-- ==== Sys2Proof/Certificates/Slice0/Obligations.lean ====
section
/-! DEFINITION. The statements for the provers. Each says which rule of `spec/` it formalises; one that rests on the
model's own choice names the log entry. -/

open Sys2Proof Sys2Proof.Machine

/-! ### Encoding and issue -/

/-- R110, R115, R116: a word decodes to an instruction exactly when it is that instruction's command word and every
field is in its range. -/
def Obligations.DecodeIffEncode : Prop :=
  ∀ (w : BitVec 32) (i : Instr), decode w = .ok i ↔ i.wf = true ∧ w = encode i

/-- R110 steps (3) to (6), R111: the one error a word is rejected with, first condition first. The words of a known
opcode that are no instruction's are those with an unused field set. -/
def Obligations.RejectionOrder : Prop :=
  ∀ w : BitVec 32,
    (w.extractLsb' 24 8 ≠ 0 → decode w = .error .reservedBits)
    ∧ (w.extractLsb' 24 8 = 0 → (∀ i : Instr, (encode i).extractLsb' 0 8 ≠ w.extractLsb' 0 8) →
        decode w = .error .illegalOpcode)
    ∧ (w.extractLsb' 24 8 = 0 → (∃ i : Instr, (encode i).extractLsb' 0 8 = w.extractLsb' 0 8) →
        (∀ i : Instr, encode i ≠ w) → decode w = .error .reservedBits)
    ∧ (∀ i : Instr, encode i = w → i.wf = false → decode w = .error .argRange)

/-- R116, R118, R561: words of every family written out from the opcode map, and the spec's own examples. -/
def Obligations.SpecWordsDecode : Prop :=
  decode 0x00011234 = .ok (.fseDec 2 1 true) ∧ decode 0x00000028 = .ok (.fseBuildDt 0)
    ∧ decode 0x00000013 = .ok .bwClose ∧ decode 0x0000001A = .ok .brRead ∧ decode 0x00002025 = .ok (.fseLddef 2)
    ∧ decode 0x00003331 = .ok (.fseEnc 3 3) ∧ decode 0x00001044 = .ok (.hufEnc1 1) ∧ decode 0x00000051 = .ok .litDecode
    ∧ decode 0x0000106C = .ok (.mfGet 1) ∧ decode 0x00000070 = .ok .seqEncode ∧ decode 0x00000078 = .ok .replay
    ∧ decode 0x00000000 = .ok .nop ∧ decode 0x00000001 = .ok .reset ∧ decode 0x00000002 = .ok .clrerr
    ∧ decode 0x00000041 = .ok .hufBuild ∧ decode 0x00001042 = .ok (.hufWrite 1) ∧ decode 0x00000043 = .ok .hufRead
    ∧ decode 0x0000104B = .ok (.hufGetcode 1)
    ∧ decode 0x01000000 = .error .reservedBits ∧ decode 0x00000003 = .error .illegalOpcode
    ∧ decode 0x00000100 = .error .reservedBits ∧ decode 0x00000426 = .error .argRange

/-- R31, R110 steps (1), (2), (7): a step whose next host action writes a command word runs exactly the command the
word decodes to, unless an error is pending and the command is neither RESET nor CLRERR. `CMD` holds the word
meanwhile (log entry 17), and `withFetchWord` places such an action (log entry 1). -/
def Obligations.StepRunsDecodedCommand : Prop :=
  ∀ (s : State) (w : BitVec 32) (rest : List HostAction) (i : Instr),
    decode w = .ok i → (s.errKind = 0 ∨ i = .reset ∨ i = .clrerr) →
      (s.host = .command w :: rest → step s = exec i { s with host := rest, cmd := w })
      ∧ ∀ n, step (s.withFetchWord n w.toNat) = exec i { s with cmd := w }

/-- R112, R555, R592: while an error is pending, every command word but those of RESET and CLRERR is ignored, and the
word of CLRERR clears the three error fields and changes nothing else, whether or not an error is pending; only `CMD`
itself may hold what the host wrote. RESET leaves no error. -/
def Obligations.StickyErrors : Prop :=
  ∀ (s : State) (w : BitVec 32) (rest : List HostAction), s.host = .command w :: rest →
    (s.errKind ≠ 0 → w.extractLsb' 0 8 ≠ 0x01 → w.extractLsb' 0 8 ≠ 0x02 →
      ∃ c, step s = .next { s with host := rest, cmd := c })
    ∧ (w = 0x00000002 → ∃ c, step s = .next { s with host := rest, cmd := c, errKind := 0, errCode := 0, errOff := 0 })
    ∧ (w = 0x00000001 → ∃ t, step s = .next t ∧ t.errKind = 0 ∧ t.errCode = 0 ∧ t.errOff = 0)

/-- R110 steps (3) to (6), R551, R554: a rejected word raises InvalidArgument with its code and offset 0 and changes
nothing else; a bad RESET or CLRERR word does so even while an error is pending (log entry 10). -/
def Obligations.RejectedWordRaises : Prop :=
  ∀ (s : State) (w : BitVec 32) (rest : List HostAction) (e : DecodeError),
    s.host = .command w :: rest → decode w = .error e →
    (s.errKind = 0 ∨ w.extractLsb' 0 8 = 0x01 ∨ w.extractLsb' 0 8 = 0x02) →
      ∃ r n c, step s = .next { s with
        host := rest
        cmd := c
        errKind := 2
        errCode := match e with
          | .reservedBits => 0x43
          | .illegalOpcode => 0x42
          | .argRange => 0x44
        errOff := 0
        res := r
        free := n }

/-- R30, R33, R80, R617: between commands the host writes an argument register or one byte of memory, and nothing else
changes; with no action left the machine stays as it is (log entry 1). -/
def Obligations.HostActions : Prop :=
  ∀ (s : State) (rest : List HostAction),
    (s.host = [] → step s = .next s)
    ∧ (∀ k v, s.host = .setArg k v :: rest → step s = .next { s with host := rest, args := s.args.set k v })
    ∧ (∀ a b, s.host = .setByte a b :: rest →
        ∃ m, step s = .next { s with host := rest, mem := m } ∧ m.read a.toNat = b
          ∧ ∀ x, x ≠ a.toNat → m.read x = s.mem.read x)

/-! ### The whole machine -/

/-- R559: every command, in every state, ends in a next state, and so does every step; with no error pending the
command either completes without error or ends with one of the codes that are raised, with its kind. -/
def Obligations.EveryCommandCompletes : Prop :=
  (∀ s, ∃ t, step s = .next t) ∧ ∀ (i : Instr) (s : State), s.errKind = 0 → s.errCode = 0 →
    ∃ t, exec i s = .next t ∧
      ((t.errKind = 0 ∧ t.errCode = 0)
        ∨ ∃ c : ErrCode, c.raised = true ∧ t.errKind = c.kind ∧ t.errCode = c.byte)

/-- R13, R551, R552: a command that succeeds writes only the parts its rule lists, and one that fails changes, beside
the error and result registers and memory, only the parts its rule names "on failure". -/
def Obligations.CommandFrame : Prop :=
  ∀ (i : Instr) (s t : State), s.errKind = 0 → exec i s = .next t → ∀ p : Part,
    (t.errKind = 0 → p ∉ writesOf i → s.Agree t p)
    ∧ (t.errKind ≠ 0 → p ∉ [.error, .res, .free, .mem] → p ∉ clearsOf i → s.Agree t p)

/-- R83, R84, R96, R520: whether a command succeeds or fails, every byte outside its destination window reads as before; a
command without one changes no byte. The premise is the bit writer's invariant (R152). For REPLAY `destination` is the
new region alone: the history stays also after a failure, since R520 says that REPLAY never writes it, where R96 would
let the whole window `(A0, A1 + A2)` hold any value (log entry 7). -/
def Obligations.MemoryFrame : Prop :=
  ∀ (i : Instr) (s t : State), s.bw.Ok → exec i s = .next t →
    s.mem.SameOutside t.mem (destination i s).1 (destination i s).2

/-- R80, R152: memory and both hash tables stay in canonical form, and the bit writer keeps its invariants: its cursor
stays 8 bytes inside its window and its accumulator holds only the bits it counts. -/
def Obligations.StepKeepsMemory : Prop :=
  ∀ s t : State, s.MemoryOk → step s = .next t → t.MemoryOk

/-- R49, R50, R172, R400, R523: the store and the decoder's buffers stay within `BLOCK_MAX` and `SEQ_MAX`, the long
field's index and the code arrays fit the store, the refill counter stays within 57, a match finder that has been set up
has a legal configuration, and no decoded offset becomes 0. -/
def Obligations.StepKeepsLimits : Prop :=
  ∀ s t : State, s.LimitsOk → step s = .next t → t.LimitsOk

/-- R550, R553, R554: `STATUS` always holds no error or a code ZCORE raises, with its kind, and `ERROFF` is 0 unless
the error is MalformedInput. -/
def Obligations.StepKeepsErrors : Prop :=
  ∀ s t : State, s.ErrorOk → step s = .next t → t.ErrorOk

[What you will do]: Reproduce verbatim the lines above, from the line with "def Obligations.DecodeIffEncode : Prop" through the line with "the command the".

[Expected output]:
def Obligations.DecodeIffEncode : Prop :=
  ∀ (w : BitVec 32) (i : Instr), decode w = .ok i ↔ i.wf = true ∧ w = encode i

/-- R110 steps (3) to (6), R111: the one error a word is rejected with, first condition first. The words of a known
opcode that are no instruction's are those with an unused field set. -/
def Obligations.RejectionOrder : Prop :=
  ∀ w : BitVec 32,
    (w.extractLsb' 24 8 ≠ 0 → decode w = .error .reservedBits)
    ∧ (w.extractLsb' 24 8 = 0 → (∀ i : Instr, (encode i).extractLsb' 0 8 ≠ w.extractLsb' 0 8) →
        decode w = .error .illegalOpcode)
    ∧ (w.extractLsb' 24 8 = 0 → (∃ i : Instr, (encode i).extractLsb' 0 8 = w.extractLsb' 0 8) →
        (∀ i : Instr, encode i ≠ w) → decode w = .error .reservedBits)
    ∧ (∀ i : Instr, encode i = w → i.wf = false → decode w = .error .argRange)

/-- R116, R118, R561: words of every family written out from the opcode map, and the spec's own examples. -/
def Obligations.SpecWordsDecode : Prop :=
  decode 0x00011234 = .ok (.fseDec 2 1 true) ∧ decode 0x00000028 = .ok (.fseBuildDt 0)
    ∧ decode 0x00000013 = .ok .bwClose ∧ decode 0x0000001A = .ok .brRead ∧ decode 0x00002025 = .ok (.fseLddef 2)
    ∧ decode 0x00003331 = .ok (.fseEnc 3 3) ∧ decode 0x00001044 = .ok (.hufEnc1 1) ∧ decode 0x00000051 = .ok .litDecode
    ∧ decode 0x0000106C = .ok (.mfGet 1) ∧ decode 0x00000070 = .ok .seqEncode ∧ decode 0x00000078 = .ok .replay
    ∧ decode 0x00000000 = .ok .nop ∧ decode 0x00000001 = .ok .reset ∧ decode 0x00000002 = .ok .clrerr
    ∧ decode 0x00000041 = .ok .hufBuild ∧ decode 0x00001042 = .ok (.hufWrite 1) ∧ decode 0x00000043 = .ok .hufRead
    ∧ decode 0x0000104B = .ok (.hufGetcode 1)
    ∧ decode 0x01000000 = .error .reservedBits ∧ decode 0x00000003 = .error .illegalOpcode
    ∧ decode 0x00000100 = .error .reservedBits ∧ decode 0x00000426 = .error .argRange

/-- R31, R110 steps (1), (2), (7): a step whose next host action writes a command word runs exactly the command the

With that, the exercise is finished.